# Off Topic > The Water Cooler >  >  VBA BLUES...Why are you learning VBA?

## swade730

This maybe off topic but I joined this site and I've been receiving great help from all the contributors/Members. -Thank You

It fascinates me on how advanced programming in Excel can become through VBA.

I just wanted to get an idea of how much time to everyone puts into it and why.

I've considered becoming a full fledged VBA developer...But some of the codes/solutions I see are frightening and complex to say the least haha.

I want to understand enough VBA to land a better job in finance. 

My Questions:

Do you seek a deep understanding of every part/function of the code or just how to apply it?

For those that do VBA programming as a career; Do people see you in the office as a rockstar?

What are the downfalls/challenges of not delivering on a project? 

Are the best jobs out in California or New York?

How do you know you've reached that point of proficiency?

After learning VBA, is it easier to learn other languages like Python or SQL?

Sorry for all the questions...I'm just seeking some guidance and advice from the experts here.


For me , one of the most gratifying parts of VBA programming is clicking that button for the Macro you created and for everything to work...
funny-Jim-Carrey-car-screaming.jpg

Feel free to comment or respond to either one of my questions.


-Happy Holidays to all

----------


## noboffinme

Hi swade730,

Good questions!!

VBA used to be only supported by MS Office but has now spread to other software like Autocad so it's definitely worth learning.

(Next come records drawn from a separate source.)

-- ==== Sys2Proof/Machine/Ast.lean ====
section
/-! DEFINITION. Ast.lean: AST packets and messages as bytes, sealing, sending, pacing and acknowledging on an endpoint (spec/14 R350 to R369), and
the system's own writes to session structures. -/
namespace Sys2Proof
open Machine

/-! ## Bytes (Tables 14.2, 14.7) -/

/-- The 48 bytes of a packet header. -/
def hdrBytes (h : AstHdr) : List Byte :=
  leBytes 48 (h.version.toNat * 2 ^ 376 + h.ptype.toNat * 2 ^ 372 + (h.rsvd.toNat / 2 ^ 40) * 2 ^ 370 + h.ackReq.toNat * 2 ^ 369 +
    h.resume.toNat * 2 ^ 368 + h.endpoint.toNat * 2 ^ 360 + h.conn.toNat * 2 ^ 328 + h.seq.toNat * 2 ^ 264 + h.ack.toNat * 2 ^ 200 +
    h.low.toNat * 2 ^ 136 + h.sack.toNat * 2 ^ 72 + h.len.toNat * 2 ^ 56 + h.window.toNat * 2 ^ 40 + h.rsvd.toNat % 2 ^ 40)

/-- Bytes of a message: header, body, zero padding to a multiple of 8 (R367). -/
def msgBytes (m : Msg) : List Byte :=
  leBytes 8 (m.type.toNat * 2 ^ 56 + m.rsvd.toNat * 2 ^ 48 + m.len.toNat * 2 ^ 32 + m.low.toNat) ++ m.body ++
    List.replicate ((8 - m.body.length % 8) % 8) 0#8

/-- The nonce of a direction (0 client to device, 1 device to client) and SEQ (R352). -/
def astNonce (dir : Nat) (seq : BitVec 64) : Nat := dir + seq.toNat * 2 ^ 32

/-- The tag of a packet under a key. -/
def astTag (key : BitVec 256) (dir : Nat) (h : AstHdr) (msgs : List Msg) : BitVec 128 :=
  Config.gcmTag key (astNonce dir h.seq) (hdrBytes h) (msgs.flatMap msgBytes)

/-- A message of a type and low word with a body. -/
def mkMsg (type : Nat) (low : BitVec 32) (body : List Byte) : Msg := ⟨BitVec.ofNat 8 type, 0#8, BitVec.ofNat 16 body.length, low, body⟩

/-- Does a message meet LEN and its reserved bits? -/
def Msg.lenOk (m : Msg) : Bool := m.rsvd = 0#8 && m.len.toNat = m.body.length

/-- Field [hi:lo] of a message body read as one little-endian number. -/
def Msg.field (m : Msg) (hi lo : Nat) : Nat := bitsOf (leNat m.body) hi lo

end Sys2Proof

namespace Sys2Proof.Machine

/-! ## Endpoints -/

/-- A live endpoint. -/
def State.ep (s : State) (n : Nat) : Option Endpoint := SMap.find s.trans.eps n

/-- A live endpoint changed. -/
def State.modEp (s : State) (n : Nat) (f : Endpoint → Endpoint) : State :=
  { s with trans := { s.trans with eps := SMap.modify s.trans.eps n f } }

/-- Body bytes of packets held beyond the in-order point: what fills the receive share of 128 KiB (R360, R361). -/
def Endpoint.heldBytes (e : Endpoint) : Nat := (e.rxHeld.map fun p => (p.msgs.flatMap msgBytes).length).sum

/-- WINDOW advertised, in units of 64 B (R361). -/
def Endpoint.windowField (e : Endpoint) : BitVec 16 := BitVec.ofNat 16 (min ((131072 - e.heldBytes) / 64) 0xFFFF)

/-- The in-order point (R362): the highest SEQ up to which every packet is processed, lies below the sender's LOW, or has been received and waits
only to be processed. Held packets stand in SEQ order. -/
def Endpoint.inPoint (e : Endpoint) : Nat :=
  e.rxHeld.foldl (fun n p => if p.hdr.seq.toNat ≤ n + 1 then max n p.hdr.seq.toNat else n) e.rxPoint

/-- SACK: bit k, packet in-order point + 2 + k received. -/
def Endpoint.sackField (e : Endpoint) : BitVec 64 :=
  BitVec.ofNat 64 ((List.range 64).foldl (fun v k => if e.rxHeld.any fun p => p.hdr.seq.toNat = e.inPoint + 2 + k then v + 2 ^ k else v) 0)

/-- Unacknowledged body bytes. -/
def Endpoint.flight (e : Endpoint) : Nat := (e.unacked.map (·.bytes)).sum

/-- LOW: the lowest SEQ still held for retransmission (R350, R364). -/
def Endpoint.lowField (e : Endpoint) (next : Nat) : Nat := ((e.unacked.head?).map (·.seq)).getD next

/-- The header of a packet that an endpoint seals. -/
def Endpoint.header (e : Endpoint) (num : Nat) (ptype : Nat) (seq low len : Nat) (resume : Bool) : AstHdr :=
  { version := 1#8, ptype := BitVec.ofNat 4 ptype, ackReq := false, resume := resume, endpoint := BitVec.ofNat 8 num, conn := e.conn,
    seq := BitVec.ofNat 64 seq, ack := BitVec.ofNat 64 e.inPoint, low := BitVec.ofNat 64 low, sack := e.sackField,
    len := BitVec.ofNat 16 len, window := e.windowField, rsvd := 0#42 }

/-- A sealed packet leaves the host port, while it has link. -/
def State.emitAst (s : State) (p : AstPkt) : State := if s.trans.linkUp then s.emit (.ast p) else s

/-- The oldest unacknowledged packets abandoned until n more bytes fit into the transmit share of 256 KiB (R364). -/
def makeRoom (n : Nat) : Nat → Endpoint → Endpoint
  | 0, e => e
  | k + 1, e =>
    if e.flight + n ≤ 262144 then e
    else makeRoom n k { e with unacked := e.unacked.drop 1, abandoned := e.abandoned + 1 }

/-- The retransmission timeout: 1 ms before any measurement, else SRTT + 4 RTTVAR within 100 µs to 100 ms (R364). -/
def Endpoint.rto (e : Endpoint) : Nat :=
  match e.srtt with
  | none => 1000000
  | some r => max 100000 (min 100000000 (r + 4 * e.rttvar))

/-- A new DATA packet sealed and sent; it waits for its acknowledgement. -/
def State.sendData (s : State) (num : Nat) (msgs : List Msg) : State :=
  match s.ep num with
  | none => s
  | some e0 =>
    let body := msgs.flatMap msgBytes
    let e := makeRoom body.length e0.unacked.length e0
    let s := s.count (modCtr 0x0063 0) (e.abandoned - e0.abandoned)
    let h := e.header num 5 e.txNext (e.lowField e.txNext) body.length false
    let p : AstPkt := { hdr := h, msgs := msgs, tag := astTag e.keyOut 1 h msgs, src := e.addr }
    let sent : SentPkt := { seq := e.txNext, pkt := p, bytes := body.length, sends := 1, sentAt := s.time.mono, rto := e.rto, sacked := false, due := false }
    let s := s.modEp num fun _ => { e with txNext := e.txNext + 1, unacked := e.unacked ++ [sent], ackDue := none }
    s.emitAst p

/-- An ACK packet sealed and sent; it is never held for retransmission. -/
def State.sendAck (s : State) (num : Nat) : State :=
  match s.ep num with
  | none => s
  | some e =>
    let h := e.header num 6 e.txNext (e.lowField (e.txNext + 1)) 0 false
    let s := s.modEp num fun e => { e with txNext := e.txNext + 1, ackDue := none }
    s.emitAst { hdr := h, msgs := [], tag := astTag e.keyOut 1 h [], src := e.addr }

/-- An unpaced message leaves at once (R366). -/
def State.sendMsg (s : State) (num : Nat) (m : Msg) : State := s.sendData num [m]

/-- A paced message waits for the pacer and the window (R366). -/
def State.paceMsg (s : State) (num : Nat) (m : Msg) : State := s.modEp num fun e => { e with pacedq := e.pacedq ++ [m] }

/-- ERROR: the offending TYPE and a code of Table 14.9, with the low word of the offending message (R369). -/
def State.sendError (s : State) (num : Nat) (type : BitVec 8) (low : BitVec 32) (code : Nat) : State :=
  s.paceMsg num (mkMsg 0x0F low [BitVec.ofNat 8 code, type])

/-! ## Pacing (R366) -/

/-- Pacer tokens in bytes at an instant: PACE × 100 Mb/s, a burst of 64 KiB. -/
def Endpoint.tokens (e : Endpoint) (now : Nat) : Nat := min 65536 (e.bucket + (now - e.bucketAt.toNat) * e.pace / 80)

/-- May a packet of n body bytes go by the pacer and the client's window? -/
def Endpoint.mayPace (e : Endpoint) (now n extra : Nat) : Bool := n ≤ e.tokens now && e.flight - extra + n ≤ e.window

/-- The pacer pays for n bytes. -/
def Endpoint.pay (e : Endpoint) (now : Word64) (n : Nat) : Endpoint := { e with bucket := e.tokens now.toNat - n, bucketAt := now }

/-! ## Writes of the system to session structures (R371 to R373, R423) -/

/-- One granule-sized piece of a system write, as the request it is: a whole granule or a byte-masked one. -/
def State.sysPacket (s : State) (g off : Nat) (bytes : List Byte) : Packet :=
  let whole := off = 0 && bytes.length = 128
  let data := padTo 128 0#8 (List.replicate off 0#8 ++ bytes)
  let mask := (2 ^ bytes.length - 1) * 2 ^ off
  { type := if whole then 2#8 else 3#8, vc := 1#2, hops := 0#3, cls := 2#2,
    dst := ((s.homeOf (gaBlock (granuleAddr g))).map (·.1)).getD s.me, src := s.me, spart := 0xF#4, dpart := 0#4, gen := (s.part 15).de.fgen, txn := 0#16,
    status := 0#4, addr := granuleAddr g, arg := 0#120,
    payload := if whole then [granuleOf data] else [granuleOf data, BitVec.ofNat 1024 mask] }

/-- A byte string cut at granule boundaries: granule, offset in it, bytes. -/
def granulePieces : Nat → Nat → List Byte → List (Nat × Nat × List Byte)
  | 0, _, _ => []
  | n + 1, a, bs =>
    if bs.isEmpty then []
    else
      let k := 128 - a % 128
      (a / 128, a % 128, bs.take k) :: granulePieces n (a + k) (bs.drop k)

/-- A system write of bytes at a memory-space address under a priority class: served here, or sent to its home. -/
def State.classWrite (s : State) (cls : BitVec 2) (a : Nat) (bytes : List Byte) : State :=
  (granulePieces (bytes.length / 128 + 2) a bytes).foldl (fun s g =>
    let p := { s.sysPacket g.1 g.2.1 g.2.2 with cls := cls }
    if p.dst = s.me then
      match s.serve p [] with
      | .answer s _ => s
      | .wait s w => s.wait none p w
    else (s.sendPacket p).state) s

/-- A system write at class 2. -/
def State.sysWrite (s : State) (a : Nat) (bytes : List Byte) : State := s.classWrite 2#2 a bytes

end Sys2Proof.Machine
end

I've been doing this for about 4-5 years & it was confusing at first but it comes naturally after a while. I have been able to build things & create reporting capabilities from scratch that my boss had no hope of doing OR getting the budget to pay for if I didn't have this skill set.

He hasn't called me a hero yet, he keeps paying me so I guess that's OK.  

I think once you get your head around VBA, it will make it easier to learn other languages & the things you have to consider when writing code.

Can't answer about the job opps but I have thought of getting a 'fill in' role to do overflow work at a business that sells VBA type support.

It's hard to tell when you're ready for the 'Real World' & no-one knows it all (that I've met yet anyway) so as long as you can methodically work through a task & provide a reliable program, it should be worth someones time to pay you.

Good luck !!  :Smilie:

----------


## fredlo2010

Hi,

Maybe you can get something interesting from my own experience. from this thread http://www.vbaexpress.com/forum/show...mmer-Interview

Thanks

----------


## swade730

> Hi swade730,
> 
> Good questions!!
> 
> VBA used to be only supported by MS Office but has now spread to other software like Autocad so it's definitely worth learning.
> 
> I've been doing this for about 4-5 years & it was confusing at first but it comes naturally after a while. I have been able to build things & create reporting capabilities from scratch that my boss had no hope of doing OR getting the budget to pay for if I didn't have this skill set.
> 
> He hasn't called me a hero yet, he keeps paying me so I guess that's OK.  
> ...



Thank You for your response. Very insightful!

----------


## xladept

Hi S,

Do you seek a deep understanding of every part/function of the code or just how to apply it?

Just how – I really believe that with doing comes understanding.

For those that do VBA programming as a career; Do people see you in the office as a rockstar?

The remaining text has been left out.